= Teo Soon Kim =

Singaporean lawyer (1904–1978)

Teo Soon Kim also Teow Soon Kim and Lo-Teo Soon Kim (23 June 1904 – 23 April 1978) was a barrister in Singapore, Hong Kong and also in England. She was the first woman admitted to the Straits Settlement bar, and the first woman barrister in Hong Kong. She also became the third Malayan Chinese woman to become a barrister in England.

== Biography ==
Teo's father, Teo Eng Hock, was a rubber baron from Teochew. Teo was encouraged by her father to get an education and attended the Methodist Girls' School. She later taught at the school for two years, but what she really wanted to do was become a lawyer. Part of her motivation for becoming a lawyer was because few women in Asia had done so and none in Singapore had been admitted to the bar. She went to the University of London to study law and lived in Finchley. She entered the Inner Temple in London in May 1924 where she studied with H. H. L. Bellot. In 1927, became the third Malayan Chinese woman to be admitted to the bar of England and Wales.
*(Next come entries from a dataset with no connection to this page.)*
theorem potential_govTakesMode (m : Mode) (s : State) :
    potential (govTakesMode m s) ≤ potential s + 29 := by
  unfold govTakesMode
  dsimp only
  split
  · refine Nat.le_trans (potential_applyCeiling _) ?_
    refine Nat.le_trans (potential_setWatch _) ?_
    refine Nat.add_le_add_right ?_ _
    have key : ∀ g : GovUnit, g.d = s.gov.d →
        potential (setDemand 0 { s with gov := g }) ≤ potential s := by
      intro g hg
      have h1 := potential_govAny s g
      by_cases h0 : s.gov.d = 0
      · refine Nat.le_trans (potential_setDemand_zero _) ?_
        rw [govCap_zero _ g (by rw [hg, h0])] at h1
        omega
      · unfold setDemand
        dsimp only
        rw [if_neg (by rw [hg]; exact Ne.symm h0), potential_arrive]
        have h2 := potential_govLio s { g with d := 0 }
          { s.lio with throttle := commandThrottle 0 s.lio.throttle }
        have h3 := govCap_zero (conf s).gains.ceiling { g with d := 0 } rfl
        have h4 := govCap_pos (conf s).gains.ceiling s.gov h0
        dsimp only at *
        omega
    exact key _ rfl
  · split
    · refine Nat.le_trans (potential_watchOff _) ?_
      refine Nat.add_le_add_right ?_ _
      refine Nat.le_trans (potential_setDemand_zero _) ?_
      rw [potential_gov (h1 := by rfl) (h2 := by rfl)]
    · rw [potential_gov (h1 := by rfl) (h2 := by rfl)]; omega

theorem potential_govTakesBlocks (b : BlockSet) (s : State) :
    potential (govTakesBlocks b s) ≤ potential s := by
  unfold govTakesBlocks
  dsimp only
  split
  · rw [potential_gov (h1 := by rfl) (h2 := by rfl)]
  · refine Nat.le_trans (potential_applyCeiling _) ?_
    rw [potential_gov (h1 := by rfl) (h2 := by rfl)]

theorem potential_govTakesSupply (x : Supply) (s : State) :
    potential (govTakesSupply x s) ≤ potential s + 29 := by
  unfold govTakesSupply
  refine Nat.le_trans (potential_setWatch _) ?_
  rw [potential_gov (h1 := by rfl) (h2 := by rfl)]

/-! ### TNK -/

theorem potential_tnk (s : State) (u : TnkUnit) (h : u.fill.isSome = s.tnk.fill.isSome) :
    potential { s with tnk := u } = potential s := by
  simp [potential, conf, fillCap, h]

theorem potential_endFill (why : FillEnding) (n : Nat) (s : State) :
    potential (endFill why n s) ≤ potential s := by
  unfold endFill
  split
  · exact Nat.le_refl _
  · rename_i f h
    rw [potential_arrive, potential_post]
    simp [potential, conf, fillCap, h]

theorem potential_suspendStall (s : State) : potential (suspendStall s) = potential s := by
  unfold suspendStall
  split
  · rfl
  · rename_i f h
    split
    · exact potential_tnk _ _ (by simp [h])
    · exact potential_tnk _ _ (by simp [h])
    · rfl
    · rfl

theorem potential_commandTankValve (s : State) : potential (commandTankValve s) = potential s :=
  potential_tnk _ _ rfl

theorem potential_checkFill (s : State) : potential (checkFill s) ≤ potential s := by
  unfold checkFill
  repeat' split
  · exact Nat.le_refl _
  · exact potential_endFill _ _ _
  · exact potential_endFill _ _ _
  · exact potential_endFill _ _ _
  · unfold stallCheck
    split
    · exact Nat.le_refl _
    · rename_i f h
      split
      · rw [potential_tnk (h := by simp [h])]
      · exact Nat.le_refl _

theorem potential_checkGaugesIf (l : Option Int) (s : State) :
    potential (checkGaugesIf l s) ≤ potential s + 1 := by
  unfold checkGaugesIf
  split
  · omega
  · unfold checkGauges
    dsimp only
    repeat' split
    · omega
    · rw [potential_post, potential_tnk (h := by rfl)]
    · rw [potential_tnk (h := by rfl)]; omega
    · omega

theorem potential_handTank (n : Nat) (a b : Source) (l : Option Int) (old new : Tank) (s : State) :
    potential (handTank n a b l old new s) ≤ potential s + 57 := by
  unfold handTank
  dsimp only
  repeat' split
  all_goals simp

theorem potential_tnkTakesLevel (n : Nat) (v : Int) (faulted : Bool) (s : State) :
    potential (tnkTakesLevel n v faulted s) ≤ potential s + 58 := by
  have h0 : ∀ t : State, potential (recomputeTank0 t) ≤ potential t + 58 := by
    intro t
    unfold recomputeTank0
    refine Nat.le_trans (potential_checkFill _) ?_
    refine Nat.le_trans (potential_handTank _ _ _ _ _ _ _) ?_
    have key : ∀ (l : Option Int) (u : TnkUnit), u.fill.isSome = t.tnk.fill.isSome →
        potential (checkGaugesIf l { t with tnk := u }) ≤ potential t + 1 := fun l u hu => by
      have := potential_checkGaugesIf l { t with tnk := u }
      rwa [potential_tnk _ _ hu] at this
    exact Nat.add_le_add_right (key _ _ (by rfl)) 57
  have h1 : ∀ t : State, potential (recomputeTank1 t) ≤ potential t + 58 := by
    intro t
    unfold recomputeTank1
    refine Nat.le_trans (potential_handTank _ _ _ _ _ _ _) ?_
    rw [potential_tnk (h := by rfl)]; omega
  unfold tnkTakesLevel
  dsimp only
  split
  · refine Nat.le_trans (h0 _) ?_; rw [potential_tnk (h := by rfl)]
  · refine Nat.le_trans (h0 _) ?_; rw [potential_tnk (h := by rfl)]
  · refine Nat.le_trans (h0 _) ?_; rw [potential_tnk (h := by rfl)]
  · refine Nat.le_trans (h1 _) ?_; rw [potential_tnk (h := by rfl)]
  · omega

theorem potential_tnkTakesMode (m : Mode) (s : State) :
    potential (tnkTakesMode m s) ≤ potential s := by
  have h : potential (commandTankValve { s with tnk := { s.tnk with mode := m } }) =
      potential s := by
    rw [potential_commandTankValve, potential_tnk (h := by rfl)]
  unfold tnkTakesMode
  dsimp only
  split
  · rw [potential_suspendStall, h]
  · exact Nat.le_trans (potential_endFill _ _ _) (Nat.le_of_eq h)

theorem potential_tnkTakesBlocks (b : BlockSet) (s : State) :
    potential (tnkTakesBlocks b s) ≤ potential s := by
  have h : potential (commandTankValve { s with tnk := { s.tnk with blocks := b } }) =
      potential s := by
    rw [potential_commandTankValve, potential_tnk (h := by rfl)]
  unfold tnkTakesBlocks
  dsimp only
  split
  · exact Nat.le_trans (potential_endFill _ _ _) (Nat.le_of_eq h)
  · exact Nat.le_of_eq h

/-! ### NTQ -/

theorem potential_placeNotice (n : Notice) (dest : Addressee) (s : State) :
    potential (placeNotice n dest s) = potential s := by
  have h : ∀ (p : Port) (s : State), potential (placeFor n dest p s) = potential s := by
    intro p s; unfold placeFor; split <;> rfl
  simp [placeNotice, h]

/-! ### Taking a hand-over -/

/-- Taking a hand-over hands on less than it was worth. -/
theorem potential_deliver (h : Handover) (s : State) :
    potential (deliver h s) + 1 ≤ potential s + weight h := by
  cases h with
  | notice x n d => simp [deliver, weight, potential_placeNotice]
  | wordToSeq word => have := potential_seqTakesWord word s; simp only [deliver, weight]; omega
  | releaseToSeq => have := potential_seqTakesRelease s; simp only [deliver, weight]; omega
  | speedToSeq => have := potential_rederive s; simp only [deliver, weight]; omega
  | pumpToSeq np => have := potential_seqTakesPump np s; simp only [deliver, weight]; omega
  | blocksToSeq b => have := potential_seqTakesBlocks b s; simp only [deliver, weight]; omega
  | blocksToGov b => have := potential_govTakesBlocks b s; simp only [deliver, weight]; omega
  | blocksToTnk b => have := potential_tnkTakesBlocks b s; simp only [deliver, weight]; omega
  | arrival x c v =>
    have := potential_handleRows (.arrival c) (takeValue c v s)
    simp only [takeValue, potential_lkt] at this
    simp only [deliver, weight, lktTakesArrival, takeValue]
    omega
  | modeToLkt m =>
    have := potential_handleRows .modeChange { s with lkt := { s.lkt with mode := m } }
    simp only [potential_lkt] at this
    simp only [deliver, weight, lktTakesMode]
    omega
  | modeToGov m => have := potential_govTakesMode m s; simp only [deliver, weight]; omega
  | modeToTnk m => have := potential_tnkTakesMode m s; simp only [deliver, weight]; omega
  | dischargeToGov v f =>
    have := potential_govTakesDischarge v f s; simp only [deliver, weight]; omega
  | intakeToGov v f => have := potential_govTakesIntake v f s; simp only [deliver, weight]; omega
  | levelToTnk n v f =>
    have := potential_tnkTakesLevel n v f s; simp only [deliver, weight]; omega
  | supplyToGov x => have := potential_govTakesSupply x s; simp only [deliver, weight]; omega

/-! ### settle -/

/-- What is taken and what then waits weigh together what was under way. -/
theorem takable_load (passed hand : List Handover) (h : Handover) (rest : List Handover)
    (hm : (h, rest) ∈ takable passed hand) :
    load rest + weight h = load passed + load hand := by
  induction hand generalizing passed with
  | nil => simp [takable] at hm
  | cons a l ih =>
    unfold takable at hm
    have hload : load (a :: l) = weight a + load l := by simp [load]
    split at hm
    · have := ih _ hm
      rw [load_append, load_single] at this
      omega
    · simp only [List.mem_cons, Prod.mk.injEq] at hm
      rcases hm with ⟨rfl, rfl⟩ | hm
      · rw [load_append, hload]; omega
      · have := ih _ hm
        rw [load_append, load_single] at this
        omega

/-- While something is handed on, something can be taken. -/
theorem takable_length_pos (hand : List Handover) (h : hand ≠ []) :
    0 < (takable [] hand).length := by
  cases hand with
  | nil => exact absurd rfl h
  | cons a l => simp [takable]

/-- With nothing to take nothing is under way. -/
theorem hand_of_nextHandover_none {picks : List Nat} {hand : List Handover}
    (h : nextHandover picks hand = none) : hand = [] := by
  by_contra hne
  have hpos := takable_length_pos hand hne
  unfold nextHandover at h
  have := Nat.mod_lt (picks.headD 0) hpos
  simp only [List.getElem?_eq_none_iff] at h
  omega

/-- The hand-overs of a step are all taken when the bound is no less than the measure. -/
theorem settle_hand (n : Nat) (picks : List Nat) (s : State) (h : potential s ≤ n) :
    (settle n picks s).hand = [] := by
  have weight_pos : ∀ h : Handover, 1 ≤ weight h := by intro h; cases h <;> simp [weight]
  induction n generalizing picks s with
  | zero =>
    cases hs : s.hand with
    | nil => exact hs
    | cons a l =>
      have := weight_pos a
      simp only [potential, hs, load, List.map_cons, List.sum_cons] at h
      omega
  | succ n ih =>
    unfold settle
    split
    · rename_i hn; exact hand_of_nextHandover_none hn
    · rename_i g rest hn
      refine ih _ _ ?_
      have h1 := potential_deliver g { s with hand := rest }
      have h2 := takable_load [] s.hand g rest (List.mem_of_getElem? hn)
      have h3 : potential { s with hand := rest } + load s.hand = potential s + load rest := by
        simp only [potential, conf]; omega
      have h4 : load [] = 0 := rfl
      omega

/-- The hand-overs under way weigh at most 501 each. -/
theorem load_le (hand : List Handover) : load hand ≤ 501 * hand.length := by
  induction hand with
  | nil => simp [load]
  | cons h l ih =>
    have h1 : weight h ≤ 501 := by cases h <;> simp [weight]
    simp only [load, List.map_cons, List.sum_cons, List.length_cons] at *
    omega

/-- The bound is no less than the measure. -/
theorem potential_le_settleBound (s : State) : potential s ≤ settleBound s := by
  have h1 := load_le s.hand
  have h2 := seqCap_le s.seq.mode
  have h3 := govCap_le (conf s).gains.ceiling s.gov
  have h4 := fillCap_le s.tnk.fill
  unfold potential settleBound
  omega

/-- Every hand-over is taken. -/
@[simp] theorem settleAll_hand (picks : List Nat) (s : State) : (settleAll picks s).hand = [] :=
  settle_hand _ _ _ (potential_le_settleBound s)

end Sys2Proof.Machine
end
Teo returned to Singapore and married Lo Long Chi in December 1928. In 1929, Teo was admitted to the Singapore bar. She practiced for a few years in Singapore after spending two years in China. In Singapore, she took on civil and criminal cases and argued in front of the Supreme Court in 1932. She was first woman to argue a case in front of the Supreme Court and drew a crowd in the public gallery. In 1932, she moved to Hong Kong and became the first woman admitted to the bar there in August 1932.

In the early 1920s, Teo converted to Christianity. She was inducted into the Singapore Women's Hall of Fame in 2014.